Reading Gammarino’s piece this week (“Class Barriers: Creative Writing in Freshman Composition”) was both inspiring and validating, particularly since I recently scraped my class’s final research-based argumentative paper in favor of a fictional rewrite of their first assignment, the personal narrative. This decision was motivated partially by some of our more radical seminar discussions, and partially by a desire to avoid reading seventeen uninspired essays over the next few weeks. My students have consistently shown the most enthusiasm and interest in class material when it involved producing something creative, so I initially believed that this assignment would be a perfect end to the semester.
As I began working on the assignment sheet, however, I grew doubtful: Was this too “easy” for a final assignment? Would it fail to engage or challenge my students’ critical thinking skills? Did it somehow reflect poorly on me as an instructor (was I not being “hard” enough with them)? In questioning myself this way, I was unknowingly reinforcing the composition/creative writing binary that Gammarino discusses and hopes to destroy: that composition demands discipline and active intellectual participation, while creative writing “does not engage the critical faculties in any potentially meaningful way” (21).
My solution, then, was to add more “rigorous” features to the final assignment: my students will rewrite their personal narrative in the voice of one of the authors we’ve read this semester, and they will conduct research on the author’s style, genre, artistic period, etc., ultimately producing an annotated bibliography with a minimum of four sources. This, in my mind, was the only way I could justify assigning a creative project in a first year composition course–not because I believe fiction to be a lesser form of writing (quite the opposite), but because I worried that this sort of assignment belonged in a creative writing workshop more so than a composition classroom.

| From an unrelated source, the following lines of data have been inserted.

-- ==== Sys2Proof/Laws/Kernels.lean ====
section
/-! SUPPORT. Elements and packed blocks in memory, and the seed of a delta kernel. -/

namespace Sys2Proof.Machine

theorem bytesOf_pos (w : WordSize) : 0 < bytesOf w := by cases w <;> simp [bytesOf]

/-- Memories that agree on a range give the same bytes of it. -/
theorem readBytes_congr (m m' : Memory) (a n : Nat) (h : ∀ x, a ≤ x → x < a + n → m'.read x = m.read x) :
    m'.readBytes a n = m.readBytes a n := by
  unfold Memory.readBytes
  apply List.map_congr_left
  intro k hk
  simp at hk
  exact h _ (by omega) (by omega)

@[simp] theorem sourceBlock_length (w : WordSize) (s : State) : (sourceBlock w s).length = 128 := by simp [sourceBlock]

theorem sourceBlock_lt (w : WordSize) (s : State) : ∀ v ∈ sourceBlock w s, v < 2 ^ bitsOf w := by
  intro v hv; rw [← pow256_bytesOf]; exact elements_lt _ _ _ v hv

/-- Element i of the source block is element i of the array at the source base (R98). -/
theorem sourceBlock_getD (w : WordSize) (s : State) (hr : s.raced = false) (i : Nat) (hi : i < 128) :
    (sourceBlock w s).getD i 0 = elemAt w s.mem (srcBase s) i := by
  unfold sourceBlock elemAt
  rw [elements_getD _ _ _ hi, coreRead_of_not_raced hr, readBytes_slice]
  unfold blockBytes; cases w <;> simp [bytesOf] <;> omega

/-- Reading an element of an array that was written (R98). -/
theorem elemAt_write (w : WordSize) (m : Memory) (a : Nat) (V : List Nat) (i : Nat) (hi : i < V.length) :
    elemAt w (m.write a (elementBytes (bytesOf w) V)) a i = V.getD i 0 % 2 ^ bitsOf w := by
  unfold elemAt
  have hlen : (elementBytes (bytesOf w) V).length = bytesOf w * V.length := elementBytes_length _ _
  have := readBytes_slice (m.write a (elementBytes (bytesOf w) V)) a (bytesOf w * V.length) (i * bytesOf w) (bytesOf w)
    (by nlinarith)
  rw [readBytes_write_of_length _ _ _ _ hlen] at this
  rw [← this, ← elements_getD (bytesOf w) V.length _ hi 0]
  clear this hlen
  induction V generalizing i with
  | nil => simp at hi
  | cons v vs ih =>
    simp only [List.length_cons, elements, elementBytes_cons]
    cases i with
    | zero => simp [List.take_left' (toLE_length _ _), pow256_bytesOf]
    | succ i =>
      rw [List.getD_cons_succ, List.getD_cons_succ, List.drop_left' (toLE_length _ _)]
      exact ih i (by simpa using hi)

/-- Reading a stream bit of a packed block that was written (R102, R103). -/
theorem streamBit_write (m : Memory) (a nb : Nat) (V : List Nat) (h : V.length = 128) (i j : Nat) (hi : i < 128) (hj : j < nb) :
    streamBit (m.write a (packBits nb V)) a (i * nb + j) = (V.getD i 0).testBit j := by
  unfold streamBit
  have hk : i * nb + j < 128 * nb := by nlinarith
  rw [read_write, if_pos ⟨by omega, by simp; omega⟩, Nat.add_sub_cancel_left, ← fromLE_testBit, fromLE_packBits nb V h,
    streamOf_testBit nb V i j hj]

/-- The seed last element by lanes is the one in register terms (R100, R101). -/
theorem seedLast_eq_lastOf (w : WordSize) (s : State) : seedLast w s = lastOf w s := by
  unfold seedLast seedLane seedBytes lastOf
  have hlt := s.seedHi.isLt
  cases w with
  | w64 =>
    simp [lanesOf, bytesOf, List.drop_left' (toLE_length 8 _), List.take_of_length_le]; omega
  | w32 =>
    have : (lanesOf .w32 - 1) * bytesOf .w32 = 8 + 4 := rfl
    rw [this, ← List.drop_drop, List.drop_left' (toLE_length 8 _)]
    have e : toLE 8 s.seedHi.toNat = toLE 4 s.seedHi.toNat ++ toLE 4 (s.seedHi.toNat / 256^4) := toLE_add 4 4 _
    rw [e, List.drop_left' (toLE_length 4 _)]
    simp [bytesOf, List.take_of_length_le, BitVec.extractLsb'_toNat, Nat.shiftRight_eq_div_pow]

theorem lastOf_lt (w : WordSize) (s : State) : lastOf w s < 2 ^ bitsOf w := by
  cases w
  · exact (s.seedHi.extractLsb' 32 32).isLt
  · exact s.seedHi.isLt

theorem lt256_4 {x : Nat} (h : x < 2 ^ 32) : x < 256 ^ 4 := by
  have : (256 : Nat) ^ 4 = 2 ^ 32 := by norm_num
  omega

theorem lt256_8 {x : Nat} (h : x < 2 ^ 64) : x < 256 ^ 8 := by
  have : (256 : Nat) ^ 8 = 2 ^ 64 := by norm_num
  omega

/-- The seed registers after a delta kernel, in register terms (R101, R152). -/
theorem seedAfter_seedOf (w : WordSize) (s : State) (K : List Nat) (h : K.length = 128) (hK : ∀ k ∈ K, k < 2 ^ bitsOf w) :
    seedLoAfter s (some (seedOf w K)) = newSeedLo w (fun i => K.getD i 0) ∧
      seedHiAfter s (some (seedOf w K)) = newSeedHi w (fun i => K.getD i 0) := by
  have hd : ∀ n, n ≤ 128 → K.drop (128 - n) = (List.range n).map fun j => K.getD (128 - n + j) 0 := by
    intro n hn
    apply List.ext_getElem
    · simp [h]; omega
    · intro j h1 h2
      simp at h1 h2 ⊢
      rw [List.getElem?_eq_getElem (by omega)]; simp
  have hb : ∀ i, i < 128 → K.getD i 0 < 2 ^ bitsOf w := fun i hi => by rw [List.getD_eq_getElem _ _ (by omega)]; exact hK _ (List.getElem_mem _)
  unfold seedLoAfter seedHiAfter seedOf newSeedLo newSeedHi
  cases w with
  | w32 =>
    have b4 := hb 124 (by omega); have b5 := hb 125 (by omega); have b6 := hb 126 (by omega); have b7 := hb 127 (by omega)
    simp only [bitsOf] at b4 b5 b6 b7
    simp only [lanesOf]; rw [hd 4 (by omega)]
    simp only [List.range, List.range.loop, List.map, elementBytes, List.flatMap_cons, List.flatMap_nil, bytesOf, List.append_nil]
    have e1 : ∀ a b c d : List Byte, a.length = 4 → b.length = 4 → (a ++ (b ++ (c ++ d))).take 8 = a ++ b := by
      intro a b c d ha hb; rw [← List.append_assoc]; exact List.take_left' (by simp [ha, hb])
    have e2 : ∀ a b c d : List Byte, a.length = 4 → b.length = 4 → (a ++ (b ++ (c ++ d))).drop 8 = c ++ d := by
      intro a b c d ha hb; rw [← List.append_assoc]; exact List.drop_left' (by simp [ha, hb])
    rw [e1 _ _ _ _ (toLE_length _ _) (toLE_length _ _), e2 _ _ _ _ (toLE_length _ _) (toLE_length _ _), List.take_of_length_le (by simp)]
    rw [fromLE_append, fromLE_append, fromLE_toLE_of_lt (lt256_4 b4), fromLE_toLE_of_lt (lt256_4 b5), fromLE_toLE_of_lt (lt256_4 b6), fromLE_toLE_of_lt (lt256_4 b7)]
    simp
  | w64 =>
    have b6 := hb 126 (by omega); have b7 := hb 127 (by omega)
    simp only [bitsOf] at b6 b7
    simp only [lanesOf]; rw [hd 2 (by omega)]
    simp only [List.range, List.range.loop, List.map, elementBytes, List.flatMap_cons, List.flatMap_nil, bytesOf, List.append_nil]
    rw [List.take_left' (toLE_length _ _), List.drop_left' (toLE_length _ _), List.take_of_length_le (by simp), fromLE_toLE_of_lt (lt256_8 b6), fromLE_toLE_of_lt (lt256_8 b7)]
    simp

end Sys2Proof.Machine
end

I don’t regret adding these requirements to the assignment (especially because I wanted to ensure that my students gain some experience with scholarly research), but after reading Gammarino’s piece, I am less concerned with maintaining a rigid division between creative writing and composition in my classroom. As Gammarino points out, “the writer of fiction, like the writer of arguments, is constantly making rhetorical choices…Like a well-crafted argument, an effective fiction anticipates reader responses and plays off of them” (24). Put simply, teaching creative writing does not have to be incompatible with teaching critical analysis or rhetorical devices.